Treating the disabled


Throughout the eighteenth and nineteenth centuries the policy of segregating severely disabled people into institutions slowly increased and was subsequently extended to other disadvantaged groups.[1] The term ‘institution’ can refer to a variety of social organisations but refers here to ‘any long term provision of a highly organized kind on a residential basis with the expressed aims of ‘care’, ‘treatment’ or ‘custody’.[2] They included hospitals, asylums, workhouses and prisons. One explanation for this important break with the past links it to the breakdown of early forms of state welfare in the face of large-scale industrialisation and the inevitable spread of poverty that followed.[3] But the impetus to build institutions came before the growth of cities and was more pronounced in rural communities.[4] The widespread incarceration of disabled people is directly attributable to the transition from agriculture and cottage-based industries to the large-scale factory type system: The speed of factory work, the enforced discipline and time-keeping were a highly unfavourable change from the slower, more self-determined and flexible methods of work into which many handicapped people had been integrated.[5] Such arguments tend to play down the general antipathy that surrounded disability before the Industrial Revolution but it is clear that the economic and social conditions created by the new system compounded the difficulties faced by disabled people.[6]

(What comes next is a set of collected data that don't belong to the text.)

-- ==== Sys2Proof/Laws/Flags.lean ====
section
/-! SUPPORT. What each result and each EX value is as a natural number: one lemma per function (R140-R155). -/

namespace Sys2Proof.Machine

/-- Truncating a natural number (R10). -/
@[simp] theorem wrap16_natCast_toNat (n : Nat) : (wrap16 (n : Int)).toNat = n % 65536 := by
  simp [wrap16]

variable (b a : Word)

theorem addValue_toNat : (addValue b a).toNat = (b.toNat + a.toNat) % 65536 := by
  have := wrap16_natCast_toNat (b.toNat + a.toNat)
  simpa [addValue] using this

theorem addEx_toNat : (addEx b a).toNat = if b.toNat + a.toNat > 65535 then 1 else 0 := by
  unfold addEx; split <;> rfl

theorem subValue_toNat : (subValue b a).toNat = (b.toNat + 65536 - a.toNat) % 65536 := by
  have hb := b.isLt
  have ha := a.isLt
  simp only [subValue, wrap16, BitVec.toNat_ofInt]
  omega

theorem subEx_toNat : (subEx b a).toNat = if b.toNat < a.toNat then 65535 else 0 := by
  unfold subEx; split <;> split <;> first | rfl | omega

theorem mulValue_toNat : (mulValue b a).toNat = (b.toNat * a.toNat) % 65536 := wrap16_natCast_toNat _

theorem mulEx_toNat : (mulEx b a).toNat = (b.toNat * a.toNat) / 65536 % 65536 := by
  rw [mulEx, wrap16_natCast_toNat, Nat.shiftRight_eq_div_pow]

theorem divValue_toNat : (divValue b a).toNat = if a.toNat = 0 then 0 else b.toNat / a.toNat := by
  unfold divValue
  by_cases h : a = 0
  · simp [h]
  · have h' : a.toNat ≠ 0 := fun e => h (BitVec.eq_of_toNat_eq e)
    rw [if_neg h, if_neg h', wrap16_natCast_toNat]
    exact Nat.mod_eq_of_lt (Nat.lt_of_le_of_lt (Nat.div_le_self _ _) b.isLt)

theorem divEx_toNat : (divEx b a).toNat = if a.toNat = 0 then 0 else b.toNat * 65536 / a.toNat % 65536 := by
  unfold divEx
  by_cases h : a = 0
  · simp [h]
  · have h' : a.toNat ≠ 0 := fun e => h (BitVec.eq_of_toNat_eq e)
    rw [if_neg h, if_neg h', wrap16_natCast_toNat, Nat.shiftLeft_eq]

theorem modValue_toNat : (modValue b a).toNat = if a.toNat = 0 then 0 else b.toNat % a.toNat := by
  unfold modValue
  by_cases h : a = 0
  · simp [h]
  · have h' : a.toNat ≠ 0 := fun e => h (BitVec.eq_of_toNat_eq e)
    rw [if_neg h, if_neg h', wrap16_natCast_toNat]
    exact Nat.mod_eq_of_lt (Nat.lt_of_le_of_lt (Nat.mod_le _ _) b.isLt)

theorem andValue_toNat : (andValue b a).toNat = b.toNat &&& a.toNat := BitVec.toNat_and ..

theorem borValue_toNat : (borValue b a).toNat = b.toNat ||| a.toNat := BitVec.toNat_or ..

theorem xorValue_toNat : (xorValue b a).toNat = b.toNat ^^^ a.toNat := BitVec.toNat_xor ..

theorem shlValue_toNat : (shlValue b a).toNat = b.toNat * 2 ^ a.toNat % 65536 := by
  rw [shlValue, wrap16_natCast_toNat, Nat.shiftLeft_eq]

theorem shlEx_toNat : (shlEx b a).toNat = b.toNat * 2 ^ a.toNat / 65536 % 65536 := by
  rw [shlEx, wrap16_natCast_toNat, Nat.shiftLeft_eq, Nat.shiftRight_eq_div_pow]

theorem shrValue_toNat : (shrValue b a).toNat = b.toNat / 2 ^ a.toNat := by
  rw [shrValue, wrap16_natCast_toNat, Nat.shiftRight_eq_div_pow]
  exact Nat.mod_eq_of_lt (Nat.lt_of_le_of_lt (Nat.div_le_self _ _) b.isLt)

theorem shrEx_toNat : (shrEx b a).toNat = b.toNat * 65536 / 2 ^ a.toNat % 65536 := by
  rw [shrEx, wrap16_natCast_toNat, Nat.shiftLeft_eq, Nat.shiftRight_eq_div_pow]

theorem ifbHolds_iff : ifbHolds b a = true ↔ b.toNat &&& a.toNat ≠ 0 := by
  simp [ifbHolds, ← BitVec.toNat_inj]

theorem ifcHolds_iff : ifcHolds b a = true ↔ b.toNat &&& a.toNat = 0 := by
  simp [ifcHolds, ← BitVec.toNat_inj]

theorem ifeHolds_iff : ifeHolds b a = true ↔ b.toNat = a.toNat := by
  simp [ifeHolds, BitVec.toNat_inj]

theorem ifnHolds_iff : ifnHolds b a = true ↔ b.toNat ≠ a.toNat := by
  simp [ifnHolds, BitVec.toNat_inj]

theorem ifgHolds_iff : ifgHolds b a = true ↔ b.toNat > a.toNat := by simp [ifgHolds]

theorem iflHolds_iff : iflHolds b a = true ↔ b.toNat < a.toNat := by simp [iflHolds]

end Sys2Proof.Machine
end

The system of Poor Law relief that had survived since Elizabethan times was directly at odds with the ascending free market economy.[7] Waged labour made the distinction between able-bodied and non-able-bodied poor important since parochial relief to the able-bodied poor interfered with labour mobility. Segregating the poor into institutions had several advantages over domestic relief; it was efficient, acted as deterrent to the able-bodied malingerer and could instill good work habits into the inmates. These conclusions are reflected in the Report of the Poor Law Commission and the Poor Law Amendment Act of 1834. The Poor Law Commission ruled that the workhouses should separate the inmates into four different groupings--able-bodied males, able-bodied females, children, and the ‘aged and infirm’. It was intended that the latter, or those perceived as the ‘deserving poor’, were to be housed in different buildings and accorded different treatment. These categories were later refined.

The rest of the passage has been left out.